-- ==== Sys2Proof/Machine/CmdBoot.lean ====
section
/-! DEFINITION. Meanings of commands: Power, pins, start-up, resets and the sideband ports (chs 03, 20). -/

namespace Sys2Proof.Machine

/-- POWER_ON (R75): The rising rails clear everything and start BOOT. -/
def execPowerOn (s : State) : Host.Outcome State Fault Refusal := runBlk powerOn s

/-- POWER_LOSS (R429): The rails fall, and a full power-up is then needed. -/
def execPowerLoss (s : State) : Host.Outcome State Fault Refusal := runBlk powerLoss s

/-- RESET_N_ASSERT (R75): RESET_N held low past its filter starts a pin reset; TRIG, 1PPS_OUT and the SerDes go idle. -/
def execResetNAssert (ns : Nat) (s : State) : Host.Outcome State Fault Refusal := runBlk (resetNAssert ns) s

/-- RESET_N_RELEASE (R72): The rising edge of RESET_N samples the straps and starts BOOT. -/
def execResetNRelease (devid : BitVec 6) (bootsel : BitVec 2) (clksel : Bool) (s : State) : Host.Outcome State Fault Refusal :=
  runDev (resetNRelease devid.toNat bootsel.toNat clksel) s

/-- FUSE_READ (R80): The fuses are read, the identity registers become valid, and a fuse CRC failure is detected. -/
def execFuseRead (lotLo : Word) (lotHi : BitVec 16) (die s0 s1 s2 s3 : Word) (key : List Word) (ok : Bool) (s : State) : Host.Outcome State Fault Refusal :=
  event (fuseRead lotLo.toNat lotHi.toNat die.toNat [s0, s1, s2, s3] key ok) s

/-- PLL_LOCK (R66): The PLLs lock, the device enters TRAIN and the NTU starts. -/
def execPllLock (s : State) : Host.Outcome State Fault Refusal := event pllLock s

/-- PLL_LOCK_TIMEOUT (R74): A PLL fails to lock within 1 ms; the device retries, or holds BOOT with PLL_FAIL. -/
def execPllLockTimeout (s : State) : Host.Outcome State Fault Refusal := event pllLockTimeout s

/-- DRAM_TRAINING_DONE (R66): All four stacks are trained and the device enters HARNESS. -/
def execDramTrainingDone (us0 us1 us2 us3 : BitVec 16) (s : State) : Host.Outcome State Fault Refusal :=
  event (dramTrainingDone [us0.toNat, us1.toNat, us2.toNat, us3.toNat]) s

/-- TRAINING_ATTEMPT_FAIL (R74): A stack fails a training attempt; the device retries, or holds TRAIN with TRAIN_FAIL. -/
def execTrainingAttemptFail (stack : Fin 4) (s : State) : Host.Outcome State Fault Refusal :=
  event (trainingAttemptFail stack.val) s

/-- PERST_N_ASSERT (R75): A PCIe fundamental reset clears the endpoint and the HDM state and leaves traffic running. -/
def execPerstNAssert (s : State) : Host.Outcome State Fault Refusal := runBlk perstAssert s

/-- PERST_N_RELEASE (R72): PERST_N rises and the 20 ms configuration retry interval starts. -/
def execPerstNRelease (s : State) : Host.Outcome State Fault Refusal := runDev perstRelease s

/-- PCIE_CONFIG_READY (R72): 20 ms after the later release, the endpoint answers configuration requests normally. -/
def execPcieConfigReady (s : State) : Host.Outcome State Fault Refusal := event pcieConfigReady s

/-- HOST_SOFT_RESET (R75): A write of the key to GLB_SOFT_RESET clears the non-kept blocks and returns the device to HARNESS. -/
def execHostSoftReset (r : Req) (key : Word) (s : State) : Host.Outcome State Fault Refusal :=
  regOp r R.GLB_SOFT_RESET .dev (fun _ => hostSoftReset key.toNat) s

/-- TEMP_SENSOR_UPDATE (R437): The temperature readings update every 100 us. -/
def execTempSensorUpdate (slices drams : List Byte) (s : State) : Host.Outcome State Fault Refusal :=
  runDev (tempSensorUpdate slices drams) s

/-- THERMAL_SHUTDOWN (R439): A sensor reaches the shutdown limit; THERMTRIP_N asserts and the device enters the pin-reset state. -/
def execThermalShutdown (s : State) : Host.Outcome State Fault Refusal := runBlk thermalShutdown s

/-- I2C_COMMAND_WRITE (R434): An I2C write sets the sideband command byte. -/
def execI2cCommandWrite (cmd : Byte) (s : State) : Host.Outcome State Fault Refusal :=
  runDev (i2cCommandWrite cmd.toNat) s

/-- I2C_READ (R434): An I2C read returns the 4 bytes of the selected sideband register. -/
def execI2cRead (s : State) : Host.Outcome State Fault Refusal := runDev i2cRead s

/-- JTAG_INSTRUCTION (R435): A JTAG instruction is shifted in and performed by the TAP. -/
def execJtagInstruction (op : JtagOp) (s : State) : Host.Outcome State Fault Refusal := jtagInstruction op s

end Sys2Proof.Machine
end

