-- ==== Sys2Proof/Machine/CmdChecks.lean ====
section
/-! DEFINITION. Meanings of commands: CRC engines, memory integrity, error units (chs 14, 15). -/

namespace Sys2Proof.Machine

/-- ENGINE_ENABLE (R310): Setting CKU_ENG_CFG.ENABLE attaches a CRC engine to its source, or is refused. -/
def execEngineEnable (r : Req) (cfg : Word) (s : State) : Host.Outcome State Fault Refusal :=
  regDev r R.CKU_ENG_CFG .eng (fun e => engineEnable e (cfg ||| 1#32)) s

/-- ENGINE_DISABLE (R314): Clearing ENABLE stops the engine and abandons a partly seen block. -/
def execEngineDisable (r : Req) (s : State) : Host.Outcome State Fault Refusal :=
  regDev r R.CKU_ENG_CFG .eng engineDisable s

/-- DRAM_REREAD_DONE (R321): The re-read of a failed burst completes as fixed or as a double failure. -/
def execDramRereadDone (burst : Nat) (ok : Bool) (inst : Nat) (s : State) : Host.Outcome State Fault Refusal :=
  eventBlk (dramRereadDone burst ok inst) s

/-- DRAM_REFRESH (R319): A channel is refreshed at its interval. -/
def execDramRefresh (stack : Fin 4) (channel : Fin 16) (s : State) : Host.Outcome State Fault Refusal :=
  event (dramRefresh stack.val channel.val) s

/-- PATROL_SCRUB_READ (R325): The patrol scrubber reads the next burst and records any failure. -/
def execPatrolScrubRead (fails : Bool) (s : State) : Host.Outcome State Fault Refusal :=
  eventBlk (patrolScrubRead fails) s

/-- SRAM_SCRUB_READ (R326): The SRAM scrubber reads a word of a scrubbed class. -/
def execSramScrubRead (cls inst addr : Nat) (detail : List Byte) (fails : Bool) (s : State) : Host.Outcome State Fault Refusal :=
  eventBlk (sramScrubRead cls inst addr detail fails) s

/-- ERROR_BOOKING (R330): A unit books a pending failure into the scrub list and its error queue and raises the event. -/
def execErrorBooking (unit : Fin 33) (s : State) : Host.Outcome State Fault Refusal :=
  eventBlk (errorBooking unit.val) s

/-- ERR_QUEUE_POP (R329): ERR_Q_CTRL.POP removes a unit's head error record. -/
def execErrQueuePop (r : Req) (s : State) : Host.Outcome State Fault Refusal := regDev r R.ERR_Q_CTRL .unit errPop s

/-- DRAM_WINDOW_COMMIT (R333): A write of a burst's last word in the DRAM window commits the burst. -/
def execDramWindowCommit (r : Req) (burst : Fin 65536) (val : Word) (s : State) : Host.Outcome State Fault Refusal :=
  writeCmd r (0x3C00000 + 64 * burst.val + 60) val s

end Sys2Proof.Machine
end

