-- ==== Sys2Proof/Machine/CmdTasks.lean ====
section
/-! DEFINITION. Meanings of commands: Stable, buffer pools, the performance monitor (chs 17, 18). -/

namespace Sys2Proof.Machine

/-- TASK_POST (R370): A hardware source posts a task with a buffer and ticket, or the post fails. -/
def execTaskPost (s : State) : Host.Outcome State Fault Refusal := eventBlk (fun b => taskPost (b.on Dev.beginAll)) s

/-- STB_POST (R374): The POST operation creates a software task, ready or delayed. -/
def execStbPost (r : Req) (delay : BitVec 24) (s : State) : Host.Outcome State Fault Refusal :=
  regOp r R.STB_POST_CTRL .req (fun _ => stbPost r delay.toNat) s

/-- STB_CANCEL (R374): The CANCEL operation frees a READY or DELAYED task and voids its ticket. -/
def execStbCancel (r : Req) (s : State) : Host.Outcome State Fault Refusal :=
  regDev r R.STB_POST_CTRL .req (fun _ => stbCancel r) s

/-- STB_VOID (R374): The VOID operation ends a HANDED task as void. -/
def execStbVoid (r : Req) (s : State) : Host.Outcome State Fault Refusal :=
  regDev r R.STB_POST_CTRL .req (fun _ => stbVoid r) s

/-- DELAY_TICK (R375): At each tick, the delayed tasks that fall due become READY. -/
def execDelayTick (s : State) : Host.Outcome State Fault Refusal := event delayTick s

/-- TASK_HANDOFF (R373): Stable hands a READY task to an eligible thread and transfers its buffer. -/
def execTaskHandoff (k : Fin 8) (s : State) : Host.Outcome State Fault Refusal := eventBlk (taskHandoff k.val) s

/-- ORDERED_RELEASE (R377): A completion whose ticket equals P is released to its slice and P advances. -/
def execOrderedRelease (g : Fin 256) (s : State) : Host.Outcome State Fault Refusal := eventBlk (orderedRelease g.val) s

/-- GROUP_STUCK (R379): A later ticket waits STB_STUCK_US behind P, and STUCK is reported. -/
def execGroupStuck (g : Fin 256) (s : State) : Host.Outcome State Fault Refusal := event (groupStuck g.val) s

/-- BPM_GET (R383): The GET operation hands out a buffer or answers EMPTY. -/
def execBpmGet (r : Req) (s : State) : Host.Outcome State Fault Refusal :=
  regDev r R.BPM_OP_CTRL .req (fun _ => bpmOp r 0) s

/-- BPM_PUT (R385): The PUT operation frees a buffer under the free checks. -/
def execBpmPut (r : Req) (s : State) : Host.Outcome State Fault Refusal :=
  regDev r R.BPM_OP_CTRL .req (fun _ => bpmOp r 1) s

/-- BPM_XFER (R386): The XFER operation changes the owner of a held buffer. -/
def execBpmXfer (r : Req) (s : State) : Host.Outcome State Fault Refusal :=
  regDev r R.BPM_OP_CTRL .req (fun _ => bpmOp r 2) s

/-- PMU_FREEZE (R394): PMU_CTRL.FREEZE stops or restarts all counting. -/
def execPmuFreeze (r : Req) (freeze : Bool) (s : State) : Host.Outcome State Fault Refusal :=
  regDev r R.PMU_CTRL .dev (fun _ => pmuFreeze freeze) s

/-- PMU_CLEAR (R394): PMU_CTRL.CLEAR zeroes all counters and reloads the samplers. -/
def execPmuClear (r : Req) (s : State) : Host.Outcome State Fault Refusal :=
  regDev r R.PMU_CTRL .dev (fun _ => pmuClear) s

/-- SAMPLER_RECORD (R397): The sampler countdown reaches zero and a sample record is written. -/
def execSamplerRecord (k : Fin 8) (s : State) : Host.Outcome State Fault Refusal := event (samplerRecord k.val) s

end Sys2Proof.Machine
end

WHAT THE TASK REQUIRES »
Please go through the data above and copy each line containing the word "ticket".

WORKED SOLUTION »
/-- TASK_POST (R370): A hardware source posts a task with a buffer and ticket, or the post fails. -/
/-- STB_CANCEL (R374): The CANCEL operation frees a READY or DELAYED task and voids its ticket. -/
/-- ORDERED_RELEASE (R377): A completion whose ticket equals P is released to its slice and P advances. -/
/-- GROUP_STUCK (R379): A later ticket waits STB_STUCK_US behind P, and STUCK is reported. -/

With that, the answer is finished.